6 thoughts on “Hey, twenty-something – do you still live at home?

  1. Hi! I found this post linked on my twitter through someone I follow. It was a great read and I often do wonder why I, myself, have been so slow to launch and to leave home. I totally do see all the reasons above as so viable! It’s extremely difficult to feel the need to leave when my culture, and my family say it’s okay to leave. So why not just stay home? I get all the things I need without having to compromise my bank account – except, now I’m feeling as if it could be a burden. I am meeting people all the time who are my age, or younger, and living on their own, which can be a bit disconcerting for me.

    Either way, thanks for the great read!

    • Hey Anita, I think it’s really a case-by-case type of thing — especially if, culturally, your parents are really okay with you staying home. I think it’s a different sense of how families work.

      Mine has never been organized like the standard nuclear family. I’ve had aunts, uncles, grandmas, cousins all live with me and it’s always been normal. (Other cultures might consider extended family to be guests overstaying their welcome or something.)

      Did you watch the documentary, by any chance? It’s interesting!

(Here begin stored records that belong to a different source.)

-- ==== Sys2Proof/Laws/Steady/Registers.lean ====
section
/-! SUPPORT. What the operations of Machine/Registers keep (Laws/Steady). -/

namespace Sys2Proof.Machine

variable {l : Bool × Bool} {z s t : State}

theorem writeDma_steady (a1 a2 s) (h3 : Steady l z s) : Steady l z (writeDma a1 a2 s) := by
  unfold writeDma
  refine Steady.ite ?_ ?_
  · extract_lets -underBinder -merge -useContext +onlyGivenNames x1
    extract_lets -underBinder -merge -useContext +onlyGivenNames x2
    extract_lets -underBinder -merge -useContext +onlyGivenNames x3
    split
    · refine Steady.ite ?_ ?_
      · assumption
      · exact State.setRing_steady _ _ _ _ (by assumption)
    · refine Steady.ite ?_ ?_
      · assumption
      · exact State.setRing_steady _ _ _ _ (by assumption)
    · refine Steady.ite ?_ ?_
      · assumption
      · exact State.setRing_steady _ _ _ _ (by assumption)
    · refine Steady.ite ?_ ?_
      · exact State.setRing_steady _ _ _ _ (by assumption)
      · assumption
    · refine updatePresence_steady _ ?_
      exact State.setRing_steady _ _ _ _ (by assumption)
    · exact State.setRing_steady _ _ _ _ (by assumption)
    · assumption
  · refine Steady.ite ?_ ?_
    · extract_lets -underBinder -merge -useContext +onlyGivenNames x4
      refine Steady.lit ?_ rfl rfl rfl rfl
      assumption
    · refine Steady.ite ?_ ?_
      · refine Steady.lit ?_ rfl rfl rfl rfl
        assumption
      · assumption

theorem writeInt_steady (a1 a2 s) (h3 : Steady (l.1, false) z s) : Steady (l.1, false) z (writeInt a1 a2 s) := by
  unfold writeInt
  extract_lets -underBinder -merge -useContext +onlyGivenNames x1
  refine Steady.ite ?_ ?_
  · exact clearStatus_steady _ _ _ (by assumption)
  · refine Steady.ite ?_ ?_
    · refine Steady.lit ?_ rfl rfl rfl rfl
      assumption
    · refine Steady.ite ?_ ?_
      · exact raiseMask_steady _ _ _ (by assumption)
      · refine Steady.ite ?_ ?_
        · extract_lets -underBinder -merge -useContext +onlyGivenNames x2
          refine Steady.lit ?_ rfl rfl rfl rfl
          assumption
        · refine Steady.ite ?_ ?_
          · exact complete_steady _ _ _ (by assumption)
          · refine Steady.ite ?_ ?_
            · extract_lets -underBinder -merge -useContext +onlyGivenNames x3
              refine Steady.lit ?_ rfl rfl rfl rfl
              assumption
            · refine Steady.ite ?_ ?_
              · refine Steady.lit ?_ rfl rfl rfl rfl
                assumption
              · assumption

theorem writeChan_steady (a1 a2 a3 s) (h4 : Steady l z s) : Steady l z (writeChan a1 a2 a3 s) := by
  unfold writeChan
  split
  · exact pushWord_steady _ _ _ _ (by assumption)
  · exact pushWord_steady _ _ _ _ (by assumption)
  · extract_lets -underBinder -merge -useContext +onlyGivenNames x1
    exact State.setChan_steady _ _ _ (by assumption)
  · refine Steady.ite ?_ ?_
    · exact hostReset_steady _ _ _ (by assumption)
    · assumption
  · assumption

theorem writeMsix_steady (a1 a2 s) (h3 : Steady l z s) : Steady l z (writeMsix a1 a2 s) := by
  unfold writeMsix
  extract_lets -underBinder -merge -useContext +onlyGivenNames x1
  extract_lets -underBinder -merge -useContext +onlyGivenNames x2
  extract_lets -underBinder -merge -useContext +onlyGivenNames x3
  have h7 : ∀ y4 y5, Steady l z y5 → Steady l z (x3 y4 y5) := by
    intro y4 y5 h6
    unfold x3
    refine Steady.lit ?_ rfl rfl rfl rfl
    assumption
  try clear_value x3
  split
  · apply_assumption
    · assumption
  · apply_assumption
    · assumption
  · apply_assumption
    · assumption
  · extract_lets -underBinder -merge -useContext +onlyGivenNames x8
    have h9 : Steady l z x8 := by
      apply_assumption
      · assumption
    try clear_value x8
    refine Steady.ite ?_ ?_
    · refine sendVector_steady _ _ ?_
      refine Steady.lit ?_ rfl rfl rfl rfl
      assumption
    · assumption

theorem writeCmb_steady (a1 a2 s) (h3 : Steady l z s) : Steady l z (writeCmb a1 a2 s) := by
  unfold writeCmb
  refine Steady.ite ?_ ?_
  · exact cmbWrite_steady _ _ _ (by assumption)
  · refine Steady.ite ?_ ?_
    · exact cmbWrite_steady _ _ _ (by assumption)
    · refine Steady.ite ?_ ?_
      · refine Steady.lit ?_ rfl rfl rfl rfl
        assumption
      · refine Steady.ite ?_ ?_
        · refine Steady.lit ?_ rfl rfl rfl rfl
          assumption
        · assumption

theorem writeBar0_steady (a1 a2 s) (h3 : Steady (l.1, false) z s) : Steady (l.1, false) z (writeBar0 a1 a2 s) := by
  unfold writeBar0
  refine Steady.ite ?_ ?_
  · refine Steady.ite ?_ ?_
    · exact latchTime_steady _ (by assumption)
    · assumption
  · refine Steady.ite ?_ ?_
    · refine Steady.ite ?_ ?_
      · exact popStamp_steady _ (by assumption)
      · assumption
    · refine Steady.ite ?_ ?_
      · exact writeInt_steady _ _ _ (by assumption)
      · refine Steady.ite ?_ ?_
        · exact writeChan_steady _ _ _ _ (by assumption)
        · refine Steady.ite ?_ ?_
          · refine Steady.lit ?_ rfl rfl rfl rfl
            assumption
          · refine Steady.ite ?_ ?_
            · refine Steady.lit ?_ rfl rfl rfl rfl
              assumption
            · refine Steady.ite ?_ ?_
              · exact writeDma_steady _ _ _ (by assumption)
              · refine Steady.ite ?_ ?_
                · exact writeMsix_steady _ _ _ (by assumption)
                · assumption

theorem execRegisterWrite_steady (a1 a2 a3 s) (h4 : Steady (l.1, false) z s) : SteadyX (l.1, false) z (execRegisterWrite a1 a2 a3 s) := by
  unfold execRegisterWrite
  extract_lets -underBinder -merge -useContext +onlyGivenNames x1
  refine SteadyX.ite ?_ ?_
  · exact SteadyX.next (by assumption)
  · refine SteadyX.ite ?_ ?_
    · extract_lets -underBinder -merge -useContext +onlyGivenNames x2
      refine guarded_steady _ _ _ _ _ (fun _ _ => ?_) ?_
      · exact writeBar0_steady _ _ _ (by assumption)
      · assumption
    · refine SteadyX.ite ?_ ?_
      · refine guarded_steady _ _ _ _ _ (fun _ _ => ?_) ?_
        · exact writeCmb_steady _ _ _ (by assumption)
        · assumption
      · exact SteadyX.next (by assumption)

theorem bodyDiagRegRead_steady (a1 a2 a3) : SteadyB l (bodyDiagRegRead a1 a2 a3) := by
  unfold bodyDiagRegRead
  exact readBody_steady _ _ _ _

theorem execSmbusWakeWrite_steady (a1 s) (h2 : Steady l z s) : SteadyX l z (execSmbusWakeWrite a1 s) := by
  unfold execSmbusWakeWrite
  refine SteadyX.next ?_
  refine Steady.ite ?_ ?_
  · refine Steady.lit ?_ rfl rfl rfl rfl
    assumption
  · assumption

theorem execSmbusResetWrite_steady (a1 s) (h2 : Steady l z s) : SteadyX l z (execSmbusResetWrite a1 s) := by
  unfold execSmbusResetWrite
  refine SteadyX.next ?_
  refine Steady.ite ?_ ?_
  · refine Steady.lit ?_ rfl rfl rfl rfl
    assumption
  · assumption

theorem execSmbusTimeout_steady (s) (h1 : Steady l z s) : SteadyX l z (execSmbusTimeout s) := by
  unfold execSmbusTimeout
  refine SteadyX.next ?_
  refine Steady.lit ?_ rfl rfl rfl rfl
  assumption

end Sys2Proof.Machine
end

  2. This issue is getting more exposure now, bit it’s not a new phenomenon. Youth unemployment in Ontario averaged close to 15% during the 1990s, when there was painful recession, stagnant economic prospects etc. The main difference for young people between then and now would be that postsecondary education wasn’t as expensive in the ’90s, even after taking inflation into account.

    • Good point. The doc rightly points out that the Boomer ideal is an aberration. And you’re right to point out that this is not a new trend. I think the number of twenty-somethings living and returning home will only increase.

  3. You bring up a lot of interesting points both in the original post and with the update, Fab. This definitely has come up numerous times in conversations with friends and family. For me, I was welcomed home for the summers between uni but after graduating I was expected to go out on my own and I never questioned it nor did I want to go back. Currently, I’m in an odd situation living with my grandma and aunt in Aussie but I know that if I was still in Canada, I would not be living at home. Like you, I savor my independence and though I have debt to pay, I would still live with roomies. I’ve experienced and learned so much leaving home and though I dearly love my family, that freedom of doing whatever the eff I want is a beautiful thing. I feel people do need to experience that freedom BUT I also understand that I’m in a lucky percentage of having the luxury to live out on my own whereas others may not have that. I was amused by “We are graduating with record debts, delaying major life decisions, and longing for things as ill-defined as self-fulfillment and happiness” because I feel I fall into that category. I sometimes think about how I’ll be able to afford all the “grown-up things” but thinking about owning a car or home cause me to feel trapped. I really find this whole change up of societal norms fascinating. How will we be affected by this in the future?

  4. For me a way how to get out of my parent’s house was choosing rent-to-own. My personal experience is very positive, there are many reasons. I highly appreciated the fact I could avoid having purchased my dream house by someone else. Also, my friend changed her mind and found out the house was not as good as it seemed, she could simply terminate the agreement. Nobody is obliged to buy anything. Apart from flexibility, there’s new feeling of independence as you start really live on your own, at your own place. It’s good to know about the wider social implications of what does it mean to live with parents when you are old enough.